Hace unas semanas que se anunció que Madonna regresaría a la interpretación, tras dos décadas alejadas del cine, en dos capítulos de "The Studio", pero ahora se anuncia que éstos tendrán un carácter autobiográfico.
El origen de todo está en 2021, cuando Universal Pictures ganó la puja por llevar al cine la vida de la “Reina del Pop”. La propia Madonna iba a coescribir y dirigir la película, con producción de Amy Pascal. El proyecto avanzó lo suficiente como para someter a actrices como Florence Pugh a un exigente programa de entrenamiento de canto y baile, antes de que Julia Garner se hiciera con el papel protagonista.
La película recorrería su ascenso desde Michigan hasta el Nueva York ochentero, culminando con "Ray of Light" (1998), el disco que redefinió su carrera. Pero tras múltiples reescrituras y un cambio de prioridades —incluida una gira mundial— el proyecto fue finalmente cancelado en 2023.
Y ahí es donde entra la ficción… para contar la verdad.
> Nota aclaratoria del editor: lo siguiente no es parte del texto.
-- ==== Sys2Proof/Tests/Slice0.lean ====
section
/-! SUPPORT. Small tests: well-formedness, the spec's worked examples, and for every statement a state and operands that meet
its hypotheses (witness_…, in the order of the statements). -/

set_option autoImplicit false
set_option Elab.async false
set_option maxRecDepth 20000
set_option exponentiation.threshold 2048

namespace Sys2Proof.Tests

open Sys2Proof Sys2Proof.Machine

/-! ## Helpers -/

/-- A device that serves: out of reset, DEPLOYED, past ring admission, every domain ON. -/
def live : State := { State.reset with sys := { inReset := false, rstLow := false }, sec := { lc := 3 }, domains := [] }

/-- A serving device whose core 0 runs job 1 of a kernel of one word, with two registers set. -/
def atCore (x : Core) (w : Nat) : Core :=
  { x with job := some 1, kernel := [BitVec.ofNat 64 w], pc := 0, steps := 0, stepLimit := 1 }

/-- The state of that device. -/
def running (x : Core) (w : Nat) : State := { live with cores := [(0, atCore x w)] }

/-- A device whose core 0 is at a word of a row. -/
def Here (x : Core) (w : Nat) (op : Nat × Nat) : Prop := (running x w).AtWord 0 1 (atCore x w) w op

theorem at_word (x : Core) (w : Nat) (op : Nat × Nat) (hw : w < 2 ^ 64) (h : (iClass w, iOp w) = op) :
    Here x w op where
  isCore := by decide +kernel
  clocked := rfl
  up := rfl
  here := rfl
  running := rfl
  within := by simp [atCore]
  word := by simp [atCore, BitVec.toNat_ofNat]; exact hw
  row := h

theorem here {x : Core} {w : Nat} {op : Nat × Nat} (h : w < 2 ^ 64 ∧ (iClass w, iOp w) = op) : Here x w op := at_word x w op h.1 h.2

/-- A format V word: CLASS, OP, PRED, ETYPE, PZ, DST, SRCA, SRCB, SRCC, IMM25. -/
def vword (cls op pred ety pz dst a b c imm : Nat) : Nat :=
  cls * 2 ^ 60 + op * 2 ^ 52 + pred * 2 ^ 49 + ety * 2 ^ 46 + pz * 2 ^ 45 + dst * 2 ^ 40 + a * 2 ^ 35 + b * 2 ^ 30 + c * 2 ^ 25 + imm

/-- A descriptor's 64 bytes from its words. -/
def descBytes (ws : List Nat) : Bytes := (List.range 8).flatMap fun i => leBytes 8 (ws.getD i 0)

/-- An image that holds nothing but its header's counts and its stage descriptors. -/
def img (flags : Nat) (ds : List (List Nat)) : Bytes :=
  zeros 0xC ++ leBytes 4 flags ++ zeros 8 ++ leBytes 2 ds.length ++ zeros 4 ++ leBytes 2 1 ++ zeros 0x60 ++ leBytes 2 1 ++ zeros 2 ++ leBytes 4 0x90 ++
    leBytes 4 (64 * ds.length) ++ zeros 4 ++ ds.flatMap descBytes

/-- Word 0 of a descriptor: STAGE_ID, TYPE, IN_COUNT, OUT_COUNT. -/
def w0 (id type ins outs : Nat) : Nat := id + type * 2 ^ 8 + ins * 2 ^ 24 + outs * 2 ^ 28

/-- The device with an image of these descriptors in image slot 0 and stream 0 on it in a state. -/
def withStream (flags : Nat) (ds : List (List Nat)) (st : StreamState) (s : State) : State :=
  { State.store s (oImageSlot 0) 0 with images := [(0, { image := img flags ds })], streams := [(0, { (s.stream 0) with state := st })] }

/-- The write that a test sends. -/
def wr (src : OdSource) (data : Bytes) : OdReq := { src := src, seq := 1, data := data }
/-- The host on mailbox channel 0, which acts as OPERATOR. -/
def host : OdSource := .channel 0
/-- A FACTORY session of another device, whose request is forwarded. -/
def factory : OdSource := .remote 1 .factory

/-- What a concrete request must show: the state it meets, its object, requester, role and data. -/
def Sends (s : State) (key : Nat) (src : OdSource) (role : Role) (data : Bytes) : Prop :=
  s.ReceivesWrite (wr src data) key role (s.setAsm src none)

theorem sends {s : State} {key : Nat} {src : OdSource} {role : Role} {data : Bytes}
    (h : s.up = true ∧ s.sec.lc ≠ 5 ∧ s.rm0Serves = true ∧ (data.length ≤ 65536 ∧ s.dataLimit src ≠ 1024) ∧ s.roleOf src = some role ∧
      (s.setAsm src none).writeCheck role key data = rOk)
    (ha : s.acceptRequest src 1 = some s := by rfl) (hs : s.roleScrubbed role = false := by rfl)
    (hb : ∀ b, s.atServer src b = s := by intro b; cases b <;> rfl) : Sends s key src role data where
  up := enclaveUp_of_up h.1
  alive := h.2.1
  served := .inr h.2.2.1
  received := ⟨s, ha, h.2.2.2.2.1, hs, by show _ = (s.atServer src _).setAsm src none; rw [hb]⟩
  fits := ⟨h.2.2.2.1.1, fun e => absurd e h.2.2.2.1.2⟩
  valid := h.2.2.2.2.2
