-- ==== Sys2Proof/Machine/Record.lean ====
section
/-! DEFINITION. The block's data types: the Measurement record (10_state.md R29), the error kinds (60_exceptions.md R230),
and the values that live inside one DECODE (R28). -/

namespace Sys2Proof.Machine

/-- `current: "AC"|"DC"|absent`; `absent` is `none` (R29, R32). -/
inductive CurrentType where
  | DC
  | AC
deriving DecidableEq, Repr, Inhabited

/-- `peak: "max"|"min"|absent`; `absent` is `none` (R29, R32). -/
inductive Peak where
  | max
  | min
deriving DecidableEq, Repr, Inhabited

/-- `range_mode: "auto"|"manual"` (R29). -/
inductive RangeMode where
  | manual
  | auto
deriving DecidableEq, Repr, Inhabited

/-- `operation: "normal"|"overload"` (R29). -/
inductive Operation where
  | normal
  | overload
deriving DecidableEq, Repr, Inhabited

/-- `dec(N, p)`: the exact decimal `N / 10^p` shown with exactly `p` fractional digits (R178). -/
structure DisplayValue where
  N : Int
  p : Fin 4
deriving DecidableEq, Repr, Inhabited

/-- The Measurement record: eleven fields, all of them present in every record; `absent` is `none`, a value of its own
(R29, R31, R32). -/
structure Measurement where
  value : Option FlNumber
  unit : String
  displayValue : Option DisplayValue
  displayUnit : String
  mode : String
  current : Option CurrentType
  peak : Option Peak
  hold : Bool
  rangeMode : RangeMode
  operation : Operation
  batteryLow : Bool
deriving DecidableEq, Repr, Inhabited

/-- The error kinds that a caller can see (R230); `TemplateMismatch` is not among them (R232). -/
inductive ErrorKind where
  /-- Step 0: the input is not exactly 9 bytes (R231). -/
  | FramingError
  /-- Step 1: a fixed-zero bit is 1 (R233). -/
  | InvalidStatusBits
  /-- Step 2: the function code is not registered (R234). -/
  | UnknownFunction
  /-- Step 3: the range index is not in the entry's table (R235). -/
  | UnknownRange
  /-- Step 5: AC and DC are both set (R236). -/
  | ConflictingCurrentType
  /-- Step 3: the entry has no range table (R237). -/
  | UnsupportedMode
deriving DecidableEq, Repr, Inhabited

/-- The working strings and descriptor that step 4 may replace (R28, R150). -/
structure Working where
  mode : String
  unit : String
  rd : RangeDescriptor
deriving DecidableEq, Repr, Inhabited

/-- What steps 5 to 7 select (R28). -/
structure Selected where
  current : Option CurrentType
  operation : Operation
  rangeMode : RangeMode
deriving DecidableEq, Repr, Inhabited

/-- The two numbers of step 9, which step 10 may mask (R28, R186). -/
structure Numbers where
  displayValue : Option DisplayValue
  value : Option FlNumber
deriving DecidableEq, Repr, Inhabited

/-- Where a DECODE stands and the values it carries there (R25, R28): `idle` outside a DECODE, else the step about to
run with what the earlier steps produced. DEDUCED, safe (log entry 6). -/
inductive Stage where
  /-- Outside a DECODE: no flag and no intermediate value exists (R27, R43). -/
  | idle
  /-- `S = 0`. -/
  | framing
  /-- `S = 1`. -/
  | status
  /-- `S = 2`, with `F`. -/
  | function (F : Flags)
  /-- `S = 3`, with the entry `e`, whose `mode_name` and `base_unit` are the working mode and unit. -/
  | range (F : Flags) (e : FunctionEntry)
  /-- `S = 4`, with the working mode, unit and descriptor. -/
  | override (F : Flags) (e : FunctionEntry) (w : Working)
  /-- `S = 5`. -/
  | current (F : Flags) (e : FunctionEntry) (w : Working)
  /-- `S = 6`, with `current`. -/
  | operation (F : Flags) (e : FunctionEntry) (w : Working) (c : Option CurrentType)
  /-- `S = 7`, with `operation`. -/
  | rangeMode (F : Flags) (e : FunctionEntry) (w : Working) (c : Option CurrentType) (o : Operation)
  /-- `S = 8`, with `range_mode`. -/
  | digits (F : Flags) (e : FunctionEntry) (w : Working) (x : Selected)
  /-- `S = 9`, with the display integer `N`. -/
  | scale (F : Flags) (e : FunctionEntry) (w : Working) (x : Selected) (N : Int)
  /-- `S = 10`, with the two numbers. -/
  | mask (F : Flags) (e : FunctionEntry) (w : Working) (x : Selected) (N : Int) (n : Numbers)
  /-- `S = 11`, with the numbers after the mask. -/
  | emit (F : Flags) (e : FunctionEntry) (w : Working) (x : Selected) (N : Int) (n : Numbers)
deriving DecidableEq, Repr, Inhabited

end Sys2Proof.Machine
end

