-- ==== Sys2Proof/Machine/Adapter.lean ====
section
/-! DEFINITION. The presentation adapters of the host, outside the block: the thin contract the spec transcribes
(44_packet_decode.md R213 to R215), and the text of a display value (43_numeric_converter.md R178). -/

namespace Sys2Proof.Machine

/-- A decimal number's digits, at least `width` of them, with leading zeros. -/
def paddedDigits (width n : Nat) : String :=
  let digits := Nat.toDigits 10 n
  String.ofList (List.replicate (width - digits.length) '0' ++ digits)

/-- The text of `dec(N, p)`: the exact decimal with exactly `p` fractional digits, in the notation of R178 and R180. That the
adapter prints this notation (one leading 0 below 1, a point, a minus sign and no plus sign) is not stated (N9, N13):
DESIGN CHOICE, unsafe (log entry 15). -/
def displayText (v : DisplayValue) : String :=
  let scale := 10 ^ v.p.val
  let n := v.N.natAbs
  (if v.N < 0 then "-" else "") ++ paddedDigits 1 (n / scale) ++
    (if v.p = 0 then "" else "." ++ paddedDigits v.p.val (n % scale))

/-- The spelling of `current`; an absent value renders as the empty string (R29, R214, D25). -/
def currentText (c : Option CurrentType) : String :=
  match c with
  | none => ""
  | some .DC => "DC"
  | some .AC => "AC"

/-- The spelling of `peak` (R29, R214, D25). -/
def peakText (k : Option Peak) : String :=
  match k with
  | none => ""
  | some .max => "max"
  | some .min => "min"

/-- The spelling of `operation` (R29, D25). -/
def operationText (o : Operation) : String :=
  match o with
  | .normal => "normal"
  | .overload => "overload"

/-- A boolean renders as "1" or "0" (R214). -/
def boolText (b : Bool) : String := if b then "1" else "0"

/-- The delimited-field adapter's fields in their fixed order: value, unit, mode, current, operation, peak, battery_low,
hold. `value` is empty whenever the operation is not "normal"; its number format is not stated, a free value (R214). -/
def delimitedFields (m : Measurement) : List String :=
  [match m.operation, m.value with
    | .normal, some v => Config.valueText v
    | _, _ => "",
   m.unit, m.mode, currentText m.current, operationText m.operation, peakText m.peak, boolText m.batteryLow,
   boolText m.hold]

/-- The human-readable adapter's line; which form it takes follows the operation, and the warning's text is not stated, a
free value (R215, N13). DEDUCED (log entry 15). A normal record without a display value, which no DECODE emits, renders no number. -/
def humanLine (m : Measurement) : String :=
  (match m.operation with
    | .normal => (m.displayValue.map displayText).getD "" ++ " " ++ m.displayUnit
    | .overload => "-, the measurement is " ++ operationText m.operation ++ "ed!") ++
  (if m.batteryLow then Config.batteryWarning else "")

end Sys2Proof.Machine
end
Creada y protagonizada por Seth Rogen, The Studio se ha consolidado como una comedia afilada sobre los entresijos de una gran productora en crisis de identidad. En su primera temporada ya desfilaron nombres como Martin Scorsese o Charlize Theron interpretándose a sí mismos.
La segunda temporada irá un paso más allá: convertirá el frustrado biopic de Madonna en una película ficticia producida por el estudio de la serie. En este universo paralelo, el proyecto sí llega a buen puerto… al menos lo suficiente como para presentarse en el Festival de Cine de Venecia.
El rodaje en Italia ya ha dejado imágenes virales: Madonna y Julia Garner recreando el icónico "Like a Virgin" sobre una góndola veneciana. Un guiño nostálgico que resume bien la propuesta: mezclar mito, memoria y autoparodia.
En la serie, el equipo del ficticio Continental Studios viaja a Venecia para promocionar la película y ganar premios. Pero el foco no está tanto en el glamour como en los mecanismos de validación: desde los aplausos cronometrados en festivales hasta la construcción mediática del éxito.
La aparición de Madonna tiene también un valor simbólico: supone su regreso a la interpretación tras más de dos décadas alejada del cine y la televisión (desde Swept Away en 2002 y un cameo en Will & Grace en 2003). Pero lo hace en sus propios términos: no como personaje, sino como icono consciente de su propia imagen.
Lo más interesante del movimiento no es tanto el regreso de Madonna como actriz, sino el modo en que la industria recicla sus fracasos en contenido. Donde antes había un proyecto cancelado, ahora hay una narrativa sobre por qué se canceló. Y quizá ahí haya más verdad que en cualquier biografía oficial.